Retype the records below from their first line through the line containing "q).oeWord = s.oeWord := rfl", and include nothing else.

#####

-- ==== Sys2Proof/Laws/Pins.lean ====
section
/-! SUPPORT. The pins: what the registers and pins read after the updates that touch none of them, `IN` bit by bit (R33), the
sample under a mask, and a Host step (R139). -/

namespace Sys2Proof.Machine

/-! ### Accessors after an update that leaves them alone -/

@[simp] theorem outWord_respond (s : State) (q : Word) : (s.respond q).outWord = s.outWord := rfl
@[simp] theorem oeWord_respond (s : State) (q : Word) : (s.respond q).oeWord = s.oeWord := rfl
@[simp] theorem padWord_respond (s : State) (q : Word) (p : Nat) : (s.respond q).padWord p = s.padWord p := rfl
@[simp] theorem ctrlWord_respond (s : State) (q : Word) (p : Nat) : (s.respond q).ctrlWord p = s.ctrlWord p := rfl
@[simp] theorem extAt_respond (s : State) (q : Word) (p : Nat) : (s.respond q).extAt p = s.extAt p := rfl
@[simp] theorem romAt_respond (s : State) (q : Word) (i : Nat) : (s.respond q).romAt i = s.romAt i := rfl

@[simp] theorem outWord_answer (s : State) (v : OpValue) : (s.answer v).outWord = s.outWord := rfl
@[simp] theorem oeWord_answer (s : State) (v : OpValue) : (s.answer v).oeWord = s.oeWord := rfl
@[simp] theorem padWord_answer (s : State) (v : OpValue) (p : Nat) : (s.answer v).padWord p = s.padWord p := rfl
@[simp] theorem ctrlWord_answer (s : State) (v : OpValue) (p : Nat) : (s.answer v).ctrlWord p = s.ctrlWord p := rfl
@[simp] theorem extAt_answer (s : State) (v : OpValue) (p : Nat) : (s.answer v).extAt p = s.extAt p := rfl
@[simp] theorem romAt_answer (s : State) (v : OpValue) (i : Nat) : (s.answer v).romAt i = s.romAt i := rfl

@[simp] theorem outWord_goto (s : State) (ph : Phase) : (s.goto ph).outWord = s.outWord := rfl
@[simp] theorem oeWord_goto (s : State) (ph : Phase) : (s.goto ph).oeWord = s.oeWord := rfl
@[simp] theorem padWord_goto (s : State) (ph : Phase) (p : Nat) : (s.goto ph).padWord p = s.padWord p := rfl
@[simp] theorem ctrlWord_goto (s : State) (ph : Phase) (p : Nat) : (s.goto ph).ctrlWord p = s.ctrlWord p := rfl
@[simp] theorem extAt_goto (s : State) (ph : Phase) (p : Nat) : (s.goto ph).extAt p = s.extAt p := rfl
@[simp] theorem romAt_goto (s : State) (ph : Phase) (i : Nat) : (s.goto ph).romAt i = s.romAt i := rfl

@[simp] theorem outWord_queue (s : State) (l : List Item) : (s.queue l).outWord = s.outWord := rfl
@[simp] theorem oeWord_queue (s : State) (l : List Item) : (s.queue l).oeWord = s.oeWord := rfl
@[simp] theorem padWord_queue (s : State) (l : List Item) (p : Nat) : (s.queue l).padWord p = s.padWord p := rfl
@[simp] theorem ctrlWord_queue (s : State) (l : List Item) (p : Nat) : (s.queue l).ctrlWord p = s.ctrlWord p := rfl
@[simp] theorem extAt_queue (s : State) (l : List Item) (p : Nat) : (s.queue l).extAt p = s.extAt p := rfl
@[simp] theorem romAt_queue (s : State) (l : List Item) (i : Nat) : (s.queue l).romAt i = s.romAt i := rfl

@[simp] theorem outWord_evaluated (s : State) : (s.evaluated).outWord = s.outWord := rfl
@[simp] theorem oeWord_evaluated (s : State) : (s.evaluated).oeWord = s.oeWord := rfl
@[simp] theorem padWord_evaluated (s : State) (p : Nat) : (s.evaluated).padWord p = s.padWord p := rfl
@[simp] theorem ctrlWord_evaluated (s : State) (p : Nat) : (s.evaluated).ctrlWord p = s.ctrlWord p := rfl
@[simp] theorem extAt_evaluated (s : State) (p : Nat) : (s.evaluated).extAt p = s.extAt p := rfl
@[simp] theorem romAt_evaluated (s : State) (i : Nat) : (s.evaluated).romAt i = s.romAt i := rfl

@[simp] theorem outWord_settle (s : State) : (settle s).outWord = s.outWord := rfl
@[simp] theorem oeWord_settle (s : State) : (settle s).oeWord = s.oeWord := rfl
@[simp] theorem padWord_settle (s : State) (p : Nat) : (settle s).padWord p = s.padWord p := rfl
@[simp] theorem ctrlWord_settle (s : State) (p : Nat) : (settle s).ctrlWord p = s.ctrlWord p := rfl
@[simp] theorem extAt_settle (s : State) (p : Nat) : (settle s).extAt p = s.extAt p := rfl
@[simp] theorem romAt_settle (s : State) (i : Nat) : (settle s).romAt i = s.romAt i := rfl

@[simp] theorem outWord_hostSet (s : State) (sets : List (Nat × Ext)) : (hostSet sets s).outWord = s.outWord := rfl
@[simp] theorem oeWord_hostSet (s : State) (sets : List (Nat × Ext)) : (hostSet sets s).oeWord = s.oeWord := rfl
@[simp] theorem padWord_hostSet (s : State) (sets : List (Nat × Ext)) (p : Nat) : (hostSet sets s).padWord p = s.padWord p := rfl
@[simp] theorem ctrlWord_hostSet (s : State) (sets : List (Nat × Ext)) (p : Nat) : (hostSet sets s).ctrlWord p = s.ctrlWord p := rfl
@[simp] theorem romAt_hostSet (s : State) (sets : List (Nat × Ext)) (i : Nat) : (hostSet sets s).romAt i = s.romAt i := rfl

@[simp] theorem extAt_setOut (s : State) (v : Word) (p : Nat) : (s.setOut v).extAt p = s.extAt p := rfl
@[simp] theorem extAt_setOe (s : State) (v : Word) (p : Nat) : (s.setOe v).extAt p = s.extAt p := rfl
@[simp] theorem extAt_setPad (s : State) (q : Nat) (v : Word) (p : Nat) : (s.setPad q v).extAt p = s.extAt p := rfl
@[simp] theorem extAt_setCtrl (s : State) (q : Nat) (v : Word) (p : Nat) : (s.setCtrl q v).extAt p = s.extAt p := rfl
@[simp] theorem romAt_setOut (s : State) (v : Word) (i : Nat) : (s.setOut v).romAt i = s.romAt i := rfl
@[simp] theorem romAt_setOe (s : State) (v : Word) (i : Nat) : (s.setOe v).romAt i = s.romAt i := rfl
@[simp] theorem romAt_setPad (s : State) (q : Nat) (v : Word) (i : Nat) : (s.setPad q v).romAt i = s.romAt i := rfl
@[simp] theorem romAt_setCtrl (s : State) (q : Nat) (v : Word) (i : Nat) : (s.setCtrl q v).romAt i = s.romAt i := rfl

/-! ### `IN` -/

/-- `IN` bit by bit (R33): `IN[p] = (p < PIN_COUNT and PAD[p].IE == 1) ? Level(p) : 0`. -/
theorem getLsbD_inWord (s : State) (p : Nat) : s.inWord.getLsbD p = s.inBitAt s.draws p := by
  unfold State.inWord
  rw [getLsbD_wordOf]
  by_cases h : p < 32
  · simp [h]
  · simp [h, State.inBitAt, hasPin]

/-- The sample under a mask is `IN & m` (R105, R116, R119). -/
theorem sampleIn_eq (s : State) (m : Word) : s.sampleIn m = s.inWord &&& m := by
  apply word_ext
  intro i hi
  rw [BitVec.getLsbD_and, getLsbD_inWord]
  unfold State.sampleIn
  rw [getLsbD_wordOf]
  simp only [hi, decide_true, Bool.true_and]
  exact Bool.and_comm _ _

/-- A read of `IN` changes nothing stored (R59): it leaves a response and uses up an evaluation. -/
theorem readIn_eq (s : State) : s.readIn = { s with response := s.inWord, draws := s.draws + 1 } := rfl

/-- The level of a pin that does not drive and that the Host drives is the Host's (R40). -/
theorem levelAt_of_host (s : State) (n p : Nat) (b : Bool) (hd : s.drivesAt n p = false)
    (he : s.extAt p = if b then .high else .low) : s.levelAt n p = b := by
  unfold State.levelAt
  rw [hd, he]
  cases b <;> rfl

/-- A pin routed to the simple I/O function does not drive when its output enable is 0 (R39). -/
theorem drivesAt_of_oe (s : State) (n p : Nat) (hf : funcsel (s.ctrlWord p) = s.cfg.fSio)
    (ho : s.oeWord.getLsbD p = false) : s.drivesAt n p = false := by
  unfold State.drivesAt
  rw [if_pos hf, ho, Bool.false_and]

/-! ### A Host step -/

/-- What the Host applies to a pin after one step: the last of its settings for that pin, if the pin exists (R139). -/
theorem extAt_hostSet_of_not_mem (s : State) (sets : List (Nat × Ext)) (p : Nat) (h : ∀ pe ∈ sets, pe.1 ≠ p) :
    (hostSet sets s).extAt p = s.extAt p := by
  unfold State.extAt hostSet
  simp only
  generalize s.ext = v
  induction sets generalizing v with
  | nil => rfl
  | cons pe sets ih =>
    rw [List.foldl_cons, ih (fun x hx => h x (List.mem_cons_of_mem _ hx))]
    split
    · rw [getD_toList_setIfInBounds, if_neg]
      rintro ⟨e, -⟩
      exact h pe List.mem_cons_self e
    · rfl

end Sys2Proof.Machine
end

#####

● Task solution
-- ==== Sys2Proof/Laws/Pins.lean ====
section
/-! SUPPORT. The pins: what the registers and pins read after the updates that touch none of them, `IN` bit by bit (R33), the
sample under a mask, and a Host step (R139). -/

namespace Sys2Proof.Machine

/-! ### Accessors after an update that leaves them alone -/

@[simp] theorem outWord_respond (s : State) (q : Word) : (s.respond q).outWord = s.outWord := rfl
@[simp] theorem oeWord_respond (s : State) (q : Word) : (s.respond q).oeWord = s.oeWord := rfl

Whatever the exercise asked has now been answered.